LeetCode 461

Question:

The Hamming distance between two integers is the number of positions at which the corresponding bits are different.

Given two integers x and y, calculate the Hamming distance.

Note:
0 ≤ x, y < 2³¹.

Example:

Input: x = 1, y = 4

Output: 2

Explanation:
1   (0 0 0 1)
4   (0 1 0 0)
       ?   ?

The above arrows point to positions where the corresponding bits are different.

 

My solution:

public class Solution {
public int hammingDistance(int x, int y) {
 int count = 0;
 String x1 = Integer.toBinaryString(x);
 String y1 = Integer.toBinaryString(y);
 if(x1.length() < y1.length()){
 x1 = addBefore(x1,y1);
 }
 if(x1.length() > y1.length()){
 y1 = addBefore(y1,x1);
 }
 for(int i =0;i<x1.length();i++){
 if(x1.charAt(i) != y1.charAt(i)){
 count +=1;
 }
 }
 return count;
 }
 public String addBefore(String some,String object){
 String someone = some;
 while(someone.length()<object.length()){
 someone = "0" + someone;
 }
 return someone;
 }
}

 

Explain:

first convert object number to a binary value in String form.

second, add zero to the smaller result until two String have same length.

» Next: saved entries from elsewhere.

/-- O3. R45: the opcode map, word by word. -/
def Obligations.OpcodeMapWordsDecode : Prop :=
  ∀ o0 o1 o2 o3 : Slot,
    decodeFrame ⟨0b00000000000000000000000000000000#32, o0, o1, o2, o3⟩ = .ok (.pack o0 o1 o2 o3) ∧
    decodeFrame ⟨0b00000000000000000000000000000001#32, o0, o1, o2, o3⟩ = .ok (.unpack (o0.extractLsb' 0 32)) ∧
    decodeFrame ⟨0b00000000000000000000000000000010#32, o0, o1, o2, o3⟩ = .ok (.extractalpha (o0.extractLsb' 0 32)) ∧
    decodeFrame ⟨0b00000000000000000000000000000011#32, o0, o1, o2, o3⟩ = .ok (.signfix (o0.extractLsb' 0 32)) ∧
    decodeFrame ⟨0b00000000000000000000000000000100#32, o0, o1, o2, o3⟩ = .ok (.quantize o0) ∧
    decodeFrame ⟨0b00000000000000000000000000000101#32, o0, o1, o2, o3⟩ = .ok (.dequantize (o0.extractLsb' 0 8)) ∧
    decodeFrame ⟨0b00000000000000000000000000000110#32, o0, o1, o2, o3⟩ = .error .illegalCommand ∧
    decodeFrame ⟨0b00000000000000000000000000000111#32, o0, o1, o2, o3⟩ = .error .illegalCommand

/-- O4. R49: ignored operand bits are ignored. -/
def Obligations.IgnoredOperandBitsHaveNoEffect : Prop :=
  ∀ p q : Request, AgreeOnNamedBits p q →
    execute p = execute q ∧ (¬ IllegalWord p.cmd → (execute p).status = 0 ∧ (execute q).status = 0)

/-- O5. R71: PACK, its response, its frame and its completion. -/
def Obligations.PackDeliversTheFourQuantizedLanes : Prop :=
  (∀ (r g b a : Channel) (s : State) (req : Request),
    let w : Word := quantize a ++ quantize r ++ quantize g ++ quantize b
    s.hs = .busy req → exec (.pack r g b a) s = .next { s with
        hs := .idle
        response := some ⟨0, 0#32 ++ w, 0, 0, 0⟩
        observed := s.observed ++ [⟨req, ⟨0, 0#32 ++ w, 0, 0, 0⟩⟩] }) ∧
  (∀ r g b a : Channel,
    execute ⟨0x00000000#32, r, g, b, a⟩ =
      ⟨0, 0#32 ++ (quantize a ++ quantize r ++ quantize g ++ quantize b : Word), 0, 0, 0⟩) ∧
  (∀ r g b a : Channel,
    sint32 (quantize a ++ quantize r ++ quantize g ++ quantize b : Word) < 0 ↔ 128 ≤ (quantize a).toNat) ∧
  execute ⟨0, one64, one64, one64, one64⟩ = ⟨0, 0x00000000FFFFFFFF#64, 0, 0, 0⟩ ∧
  execute ⟨0, posZero, posZero, posZero, posZero⟩ = ⟨0, 0, 0, 0, 0⟩ ∧
  execute ⟨0, 0x3FB999999999999A#64, 0x3FE0000000000000#64, 0x3FF0000000000000#64, 0x3FDCCCCCCCCCCCCD#64⟩ =
    ⟨0, 0x00000000731A80FF#64, 0, 0, 0⟩ ∧
  sint32 0x731A80FF#32 = 1931116799

/-- O6. R75: UNPACK, its response, its frame and its completion. -/
def Obligations.UnpackDeliversTheFourDequantizedLanes : Prop :=
  (∀ (w : Word) (s : State) (req : Request),
    let rsp : Response := ⟨0, dequantize (w.extractLsb' 16 8), dequantize (w.extractLsb' 8 8),
      dequantize (w.extractLsb' 0 8), dequantize (w.extractLsb' 24 8)⟩
    s.hs = .busy req → exec (.unpack w) s = .next { s with
        hs := .idle
        response := some rsp
        observed := s.observed ++ [⟨req, rsp⟩] }) ∧
  (∀ o0 o1 o2 o3 : Slot,
    execute ⟨0x00000001#32, o0, o1, o2, o3⟩ = ⟨0, dequantize (o0.extractLsb' 16 8), dequantize (o0.extractLsb' 8 8),
      dequantize (o0.extractLsb' 0 8), dequantize (o0.extractLsb' 24 8)⟩) ∧
  execute ⟨1, 0x80000000#64, 0, 0, 0⟩ = ⟨0, posZero, posZero, posZero, 0x3FE0101010101010#64⟩ ∧
  execute ⟨1, 0xFFFFFFFF#64, 0, 0, 0⟩ = ⟨0, one64, one64, one64, one64⟩ ∧
  execute ⟨1, 0x00000000#64, 0, 0, 0⟩ = ⟨0, posZero, posZero, posZero, posZero⟩ ∧
  execute ⟨1, 0x7FFFFFFF#64, 0, 0, 0⟩ = ⟨0, one64, one64, one64, dequantize 127#8⟩ ∧
  execute ⟨1, 0x731A80FF#64, 0, 0, 0⟩ =
    ⟨0, 0x3FBA1A1A1A1A1A1A#64, 0x3FE0101010101010#64, 0x3FF0000000000000#64, 0x3FDCDCDCDCDCDCDD#64⟩

/-- O7. R79: EXTRACTALPHA, its response, its frame and its completion. -/
def Obligations.ExtractalphaDeliversTheDequantizedTopByte : Prop :=
  (∀ (w : Word) (s : State) (req : Request),
    let rsp : Response := ⟨0, dequantize (w.extractLsb' 24 8), 0, 0, 0⟩
    s.hs = .busy req → exec (.extractalpha w) s = .next { s with
        hs := .idle
        response := some rsp
        observed := s.observed ++ [⟨req, rsp⟩] }) ∧
  (∀ o0 o1 o2 o3 : Slot,
    execute ⟨0x00000002#32, o0, o1, o2, o3⟩ = ⟨0, dequantize (o0.extractLsb' 24 8), 0, 0, 0⟩) ∧
  execute ⟨2, 0x01000000#64, 0, 0, 0⟩ = ⟨0, dequantize 1#8, 0, 0, 0⟩ ∧
  execute ⟨2, 0x7F000000#64, 0, 0, 0⟩ = ⟨0, dequantize 127#8, 0, 0, 0⟩ ∧
  execute ⟨2, 0x80000000#64, 0, 0, 0⟩ = ⟨0, dequantize 128#8, 0, 0, 0⟩ ∧
  execute ⟨2, 0xFF000000#64, 0, 0, 0⟩ = ⟨0, one64, 0, 0, 0⟩ ∧
  sint32 0x8C1A80FF#32 = -1944420097 ∧ sint32 (BitVec.sshiftRight 0x8C1A80FF#32 24) = -116 ∧
  execute ⟨2, 0x8C1A80FF#64, 0, 0, 0⟩ = ⟨0, 0x3FE1919191919192#64, 0, 0, 0⟩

finally,  compare two string by char and add 1 when char at same position is different.

 

Best solution in Java:

public class Solution { 
    public int hammingDistance(int x, int y) { 
        return Integer.bitCount(x ^ y); 
    } 
}

use x^y  to return a value which for each bit in x and y, if same, then 0, else 1;

count number of 1 inside this value in the result.